The Ultimate Guide to
UK Take-Home Pay

Last Updated: April 2026 | Written by the UK Salary Tool Editorial Team

Understanding your payslip is the cornerstone of financial health. In the UK, the gap between your "Gross Salary" and "Net Income" can be significant due to a multi-layered system of Income Tax, National Insurance, and other statutory deductions. This guide explains exactly how your pay is calculated for the 2026/27 tax year.

1. The Personal Allowance

The Personal Allowance is the amount of income you can earn each year without paying any Income Tax. For the 2026/27 tax year, this is frozen at £12,570. If you earn less than this amount, you typically pay no Income Tax at all.

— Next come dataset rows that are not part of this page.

theorem productIssue_only (c : Fin 64) (a : Fin 4) (s : State) :
    ∃ t, exec (.productIssue c a) s = .next t ∧ OnlyParts [.counts, .arrays] s t := by
  refine ⟨_, rfl, ?_⟩
  split
  · exact .refl _ _
  · exact .ite (.after (coreCount_only _ _ _ _) (setArr_only _ _ _ _).sub) (.refl _ _)

theorem productLanding_only (c : Fin 64) (a : Fin 4) (s : State) :
    ∃ t, exec (.productLanding c a) s = .next t ∧ OnlyParts [.regs, .jobs, .log, .arrays] s t := by
  refine ⟨_, rfl, ?_⟩
  dsimp only
  split
  · exact .refl _ _
  · have hland : ∀ (x : Arr) (n bits : Nat) (soil : Bool), OnlyParts [.regs, .jobs, .log, .arrays] s
        (stainIf soil (noteJob (setArr s c.val a.val x) n bits soil) (rMxStain c.val) 2) := fun x n bits soil =>
      .after (stainIf_only _ _ _ _) (.after (modJob_only _ _ _) (setArr_only _ _ _ _).sub)
    split
    · exact .ite (.after (finish_only _ _ _) (hland _ _ _ _)) (hland _ _ _ _)
    · exact hland _ _ _ _

theorem drain_only (n : Nat) (s : State) : ∃ t, exec (.drain n) s = .next t ∧ OnlyParts (tierParts.append [.arrays]) s t := by
  refine runOp_only (fun j => ?_)
  dsimp only
  split
  · exact (finish_only _ _ _).sub
  refine .ite (.refl _ _) ?_
  split
  · exact (finish_only _ _ _).sub
  refine withMem_only (fun t => ?_)
  have hrows : ∀ (l : List Nat) (f : State → Nat → State), (∀ u i, OnlyParts byteParts u (f u i)) →
      OnlyParts (tierParts.append [.arrays]) t (l.foldl f t) := fun l f hf => (OnlyParts.foldl hf l t).sub
  refine .after (finish_only _ _ _) (.after (ranOn_only _ _ _ _ _) (.after (stainIf_only _ _ _ _) (.after (stainIf_only _ _ _ _)
    (.ite (hrows _ _ (fun _ _ => writeAt_only _ _ _ _ _)) (.after (.foldl (ps := [.arrays]) (fun _ _ => setArr_only _ _ _ _) _ _)
      (hrows _ _ (fun _ _ => writeAt_only _ _ _ _ _)))))))

theorem drySpin_only (n : Nat) (s : State) : ∃ t, exec (.drySpin n) s = .next t ∧ OnlyParts [.counts, .jobs, .arrays] s t := by
  refine runOp_only (fun j => ?_)
  dsimp only
  split
  · exact (finish_only _ _ _).sub
  · exact .ite (.refl _ _) (.after (finish_only _ _ _) (.after (ranOn_only _ _ _ _ _) (.after (coreCount_only _ _ _ _)
      (modArrs_only _ _ _ _).sub)))

theorem dryspinRampStep_only (c : Fin 64) (a : Fin 4) (s : State) :
    ∃ t, exec (.dryspinRampStep c a) s = .next t ∧ OnlyParts [.counts, .arrays] s t := by
  have hput : ∀ (x : Arr) (n : Nat), OnlyParts [.counts, .arrays] s (coreCount (setArr s c.val a.val x) c.val 10 n) := fun x n =>
    .after (coreCount_only _ _ _ _) (setArr_only _ _ _ _).sub
  exact ⟨_, rfl, .ite (.refl _ _) (.ite (.ite (.refl _ _) (hput _ _)) (.ite (hput _ _) (.refl _ _)))⟩

theorem needle_only (n : Nat) (s : State) : ∃ t, exec (.needle n) s = .next t ∧ OnlyParts tierParts s t := by
  refine runOp_only (fun j => ?_)
  dsimp only
  split
  · exact (finish_only _ _ _).sub
  split
  · exact (finish_only _ _ _).sub
  · exact withMem_only (fun t => .after (finish_only _ _ _) (.after (ranOn_only _ _ _ _ _) (.after (coreCount_only _ _ _ _)
      (.after (stainIf_only _ _ _ _) (.after (stainIf_only _ _ _ _) (writeAt_only _ _ _ _ _).sub)))))
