-- ==== Sys2Proof/Machine/Flags.lean ====
section
/-! DEFINITION. The status codes and the STATUS register (10_state.md R36, 60_exceptions.md R301). -/

namespace Sys2Proof.Machine

/-- The status codes a completion can write (R301). -/
inductive StatusCode where
  | ok
  | emptyInput
  | unknownFormat
  | wrongFormatTag
  | invalidLength
  | nilInput
  | encodeDomain
  | illegalCommand
  deriving DecidableEq, Repr

/-- The number of a status code in STATUS.CODE (R301). -/
def StatusCode.bits : StatusCode → BitVec 4
  | .ok => 0
  | .emptyInput => 1
  | .unknownFormat => 2
  | .wrongFormatTag => 3
  | .invalidLength => 4
  | .nilInput => 5
  | .encodeDomain => 6
  | .illegalCommand => 7

/-- Codes 8..15 are reserved (R301). -/
def codeReserved (c : BitVec 4) : Bool := decide (8 ≤ c.toNat)

/-- The STATUS register as the host reads it: DONE in bit 7, BUSY in bit 6, 0 in bits [5:4], CODE in [3:0] (R36). -/
def statusByte (s : State) : Byte :=
  BitVec.ofBool s.done ++ BitVec.ofBool s.busy ++ 0#2 ++ s.resp.code

end Sys2Proof.Machine
end

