-- ==== Sys2Proof/Laws/Window.lean ====
section
/-! SUPPORT. The register window: which offset names which entry, and what a host write of an entry can do. -/

namespace Sys2Proof.Machine

/-- The offset of an entry (R33, R72); a reserved entry has no one offset. -/
def Entry.offset : Entry → Nat
  | .cmd => 0x00
  | .ctrl => 0x01
  | .status => 0x02
  | .inLen => 0x03
  | .rdInCtrl => 0x04
  | .rdInPresent => 0x05
  | .fmtOut => 0x06
  | .rdOutCtrl => 0x07
  | .rdOutPresent => 0x08
  | .outLen => 0x09
  | .rdInValue s => 0x10 + s.num
  | .rdOutValue s => 0x20 + s.num
  | .inBuf i => 0x100 + i
  | .outBuf i => 0x200 + i
  | .reserved => 0

/-- An offset that names a real entry is that entry's offset, so two offsets never name one entry. -/
theorem offset_of_entryAt {cfg : Config} {off : Nat} {e : Entry} (h : entryAt cfg off = e) (hr : e ≠ .reserved) :
    off = e.offset := by
  unfold entryAt at h
  split_ifs at h with h1 h2 h3 h4 h5
  · unfold lowEntry at h
    split at h <;> subst h <;> first | rfl | exact absurd rfl hr
  · split at h
    · next s hs =>
      subst h
      have := Slot.ofNum_eq_some hs
      simp only [Entry.offset]
      omega
    · exact absurd h.symm hr
  · split at h
    · next s hs =>
      subst h
      have := Slot.ofNum_eq_some hs
      simp only [Entry.offset]
      omega
    · exact absurd h.symm hr
  · subst h
    simp only [Entry.offset]
    omega
  · subst h
    simp only [Entry.offset]
    omega
  · exact absurd h.symm hr

theorem entryAt_inBuf {cfg : Config} {i : Nat} (h : i < cfg.inCap) :
    entryAt cfg (0x100 + i) = .inBuf i := by
  unfold entryAt
  rw [if_neg (by omega), if_neg (by omega), if_neg (by omega), if_pos (by omega)]
  exact congrArg Entry.inBuf (by omega)

theorem entryAt_outBuf {cfg : Config} {i : Nat} (h : i < 26) (hc : cfg.inCap ≤ 255) :
    entryAt cfg (0x200 + i) = .outBuf i := by
  unfold entryAt outCap
  rw [if_neg (by omega), if_neg (by omega), if_neg (by omega), if_neg (by omega), if_pos (by omega)]
  exact congrArg Entry.outBuf (by omega)

theorem entryAt_rdInValue (cfg : Config) (s : Slot) : entryAt cfg (0x10 + s.num) = .rdInValue s := by
  cases s <;> rfl

theorem entryAt_rdOutValue (cfg : Config) (s : Slot) : entryAt cfg (0x20 + s.num) = .rdOutValue s := by
  cases s <;> rfl

theorem lt_inCap_of_entryAt {cfg : Config} {off i : Nat} (h : entryAt cfg off = .inBuf i) : i < cfg.inCap := by
  unfold entryAt at h
  split_ifs at h
  · unfold lowEntry at h
    split at h <;> cases h
  · split at h <;> cases h
  · split at h <;> cases h
  · injection h with h
    omega

/-- A host write outside CTRL changes the request alone, and of it the written entry alone. -/
theorem writeEntry_frame {e : Entry} {v : Value} {s t : State} (he : e ≠ .ctrl) (h : writeEntry e v s = .next t) :
    ∃ q, t = s.withReq q ∧ ∀ e', e' ≠ e → readEntry e' t = readEntry e' s := by
  have self : ∃ q, s = s.withReq q ∧ ∀ e', e' ≠ e → readEntry e' s = readEntry e' s := ⟨s.req, rfl, fun _ _ => rfl⟩
  cases e <;> simp only [writeEntry] at h
  case ctrl => exact absurd rfl he
  case inLen =>
    split at h
    · cases h
    · cases h
      refine ⟨_, rfl, fun e' h' => ?_⟩
      cases e' <;> first | rfl | exact absurd rfl h'
  case rdInValue k =>
    cases h
    refine ⟨_, rfl, fun e' h' => ?_⟩
    cases e' <;> first
      | rfl
      | (simp only [readEntry, State.withReq_req, SlotRegs.get_set]; rw [if_neg]; rintro rfl; exact h' rfl)
  case inBuf i =>
    cases h
    refine ⟨_, rfl, fun e' h' => ?_⟩
    cases e' <;> first
      | rfl
      | (simp only [readEntry, State.withReq_req]; rw [Memory.read_write_ne]; rintro rfl; exact h' rfl)
  case cmd => cases h; refine ⟨_, rfl, fun e' h' => ?_⟩; cases e' <;> first | rfl | exact absurd rfl h'
  case rdInCtrl => cases h; refine ⟨_, rfl, fun e' h' => ?_⟩; cases e' <;> first | rfl | exact absurd rfl h'
  case rdInPresent => cases h; refine ⟨_, rfl, fun e' h' => ?_⟩; cases e' <;> first | rfl | exact absurd rfl h'
  all_goals (cases h; exact self)

/-- A host write never changes the parameters or the response, and while BUSY = 1 it changes the request alone. -/
theorem writeEntry_cases {e : Entry} {v : Value} {s t : State} (h : writeEntry e v s = .next t) :
    t.cfg = s.cfg ∧ t.resp = s.resp ∧ (s.busy = true → ∃ q, t = s.withReq q) := by
  by_cases he : e = .ctrl
  · subst he
    have h := Host.Outcome.next.inj h
    split at h <;> subst h
    · exact ⟨by simp, by simp, fun hb => ⟨s.req, State.go_busy hb⟩⟩
    · exact ⟨rfl, rfl, fun _ => ⟨s.req, rfl⟩⟩
  · obtain ⟨q, rfl, _⟩ := writeEntry_frame he h
    exact ⟨rfl, rfl, fun _ => ⟨q, rfl⟩⟩

/-- Everything a host write can do: it changes the request alone, or it is an accepted GO. -/
theorem writeEntry_inversion {e : Entry} {v : Value} {s t : State} (h : writeEntry e v s = .next t) :
    (∃ q, t = s.withReq q) ∨
      (e = .ctrl ∧ v.getLsbD 0 = true ∧ s.busy = false ∧
        t = { s with snapshot := some s.req, busy := true, done := false }) := by
  by_cases he : e = .ctrl
  · subst he
    have h := Host.Outcome.next.inj h
    by_cases hv : v.getLsbD 0 = true
    · rw [if_pos hv] at h
      subst h
      cases hb : s.busy
      · exact .inr ⟨rfl, hv, rfl, State.go_idle hb⟩
      · exact .inl ⟨s.req, State.go_busy hb⟩
    · rw [if_neg hv] at h
      exact .inl ⟨s.req, h.symm⟩
  · obtain ⟨q, hq, _⟩ := writeEntry_frame he h
    exact .inl ⟨q, hq⟩

/-- A host write never faults. -/
theorem writeEntry_no_fault (e : Entry) (v : Value) (s : State) (f : Fault) : writeEntry e v s ≠ .fault f := by
  cases e <;> simp only [writeEntry, ne_eq, reduceCtorEq, not_false_iff]
  split <;> simp

/-- A host write at an address of the window. -/
theorem busWrite_window (s : State) (off : Nat) (v : Value) : busWrite (s.cfg.windowBase + off) v s = windowWrite off v s := by
  unfold busWrite
  rw [if_neg (by omega), Nat.add_sub_cancel_left]

/-- A host write that does not stop is a write at an address of the window. -/
theorem busWrite_next {s t : State} {addr : Nat} {v : Value} (h : busWrite addr v s = .next t) :
    ∃ off, addr = s.cfg.windowBase + off ∧ windowWrite off v s = .next t := by
  unfold busWrite at h
  split at h
  · cases h
  · exact ⟨addr - s.cfg.windowBase, by omega, h⟩

/-- A host read at an address of the window. -/
theorem busRead_window (s : State) (off : Nat) :
    busRead (s.cfg.windowBase + off) s = .next { s with hostData := windowRead off s } := by
  unfold busRead
  rw [if_neg (by omega), Nat.add_sub_cancel_left]

/-- A host write keeps the invariant. -/
theorem writeEntry_inv {e : Entry} {v : Value} {s t : State} (he : ∀ i, e = .inBuf i → i < s.cfg.inCap)
    (hs : s.inv = true) (h : writeEntry e v s = .next t) : t.inv = true := by
  obtain ⟨h1, h2, h3, h4, h5, h6⟩ := (State.inv_iff s).mp hs
  have key : ∀ q : Request, q.inv s.cfg = true → (s.withReq q).inv = true := fun q hq =>
    (State.inv_iff _).mpr ⟨h1, hq, h3, h4, h5, h6⟩
  have h2' := h2
  simp only [Request.inv, Bool.and_eq_true, decide_eq_true_eq] at h2
  cases e <;> simp only [writeEntry] at h
  case cmd => cases h; exact key _ h2'
  case ctrl =>
    have h := Host.Outcome.next.inj h
    split at h <;> subst h
    · cases hb : s.busy
      · rw [State.go_idle hb, State.inv_iff]
        exact ⟨h1, h2', by simpa using h2', h4, rfl, by simp⟩
      · rwa [State.go_busy hb]
    · exact hs
  case inLen =>
    split at h
    · cases h
    · cases h
      refine key _ ?_
      simp only [Request.inv, Bool.and_eq_true, decide_eq_true_eq]
      exact ⟨⟨by omega, h2.1.2⟩, h2.2⟩
  case rdInCtrl => cases h; exact key _ h2'
  case rdInPresent => cases h; exact key _ h2'
  case rdInValue => cases h; exact key _ h2'
  case inBuf i =>
    cases h
    refine key _ ?_
    simp only [Request.inv, Bool.and_eq_true, decide_eq_true_eq]
    exact ⟨⟨h2.1.1, Memory.write_wf h2.1.2 _ _⟩, Memory.write_below h2.2 _ (he i rfl)⟩
  all_goals (cases h; exact hs)

end Sys2Proof.Machine
end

Tax Code Description Typical Use Case
1257LStandard Personal AllowanceMost employees with one job.
BRBasic Rate (Full salary taxed at 20%)Second jobs or pensions.
D0Higher Rate (Full salary taxed at 40%)High-earning second jobs.
K...Negative AllowanceWhen taxable benefits exceed allowance.
S / CScottish or Welsh PrefixesResidents with specific regional rates.

2. Income Tax Brackets

The UK uses a progressive tax system. You only pay the higher rates on the portion of your income that falls within those specific brackets. This means getting a pay rise into the 40% bracket doesn't tax your whole salary at that rate—only the extra money you earn above the threshold.

3. National Insurance Contributions (NI)

National Insurance is a separate deduction that funds state benefits, the NHS, and the State Pension. For 2026, the Employee Class 1 NI rate is 8% on earnings between £12,570 and £50,270. Any earnings above the Upper Earnings Limit (£50,270) are taxed at a reduced rate of 2%.

4. Student Loan Repayments

If you have a student loan, repayments are deducted automatically once you earn over a certain threshold. It functions effectively like an additional tax on top of your NI and Income Tax.

Plan 1 (Pre-2012): 9% over £26,900

Plan 2 (2012–2023): 9% over £29,385

Plan 5 (Post-2023): 9% over £25,000

5. Pension Contributions

Most workers are part of a workplace pension scheme through auto-enrolment. These contributions are often "Salary Sacrifice," meaning they are taken out of your gross pay before tax is calculated. This is highly tax-efficient, as it lowers your taxable income while building your future wealth.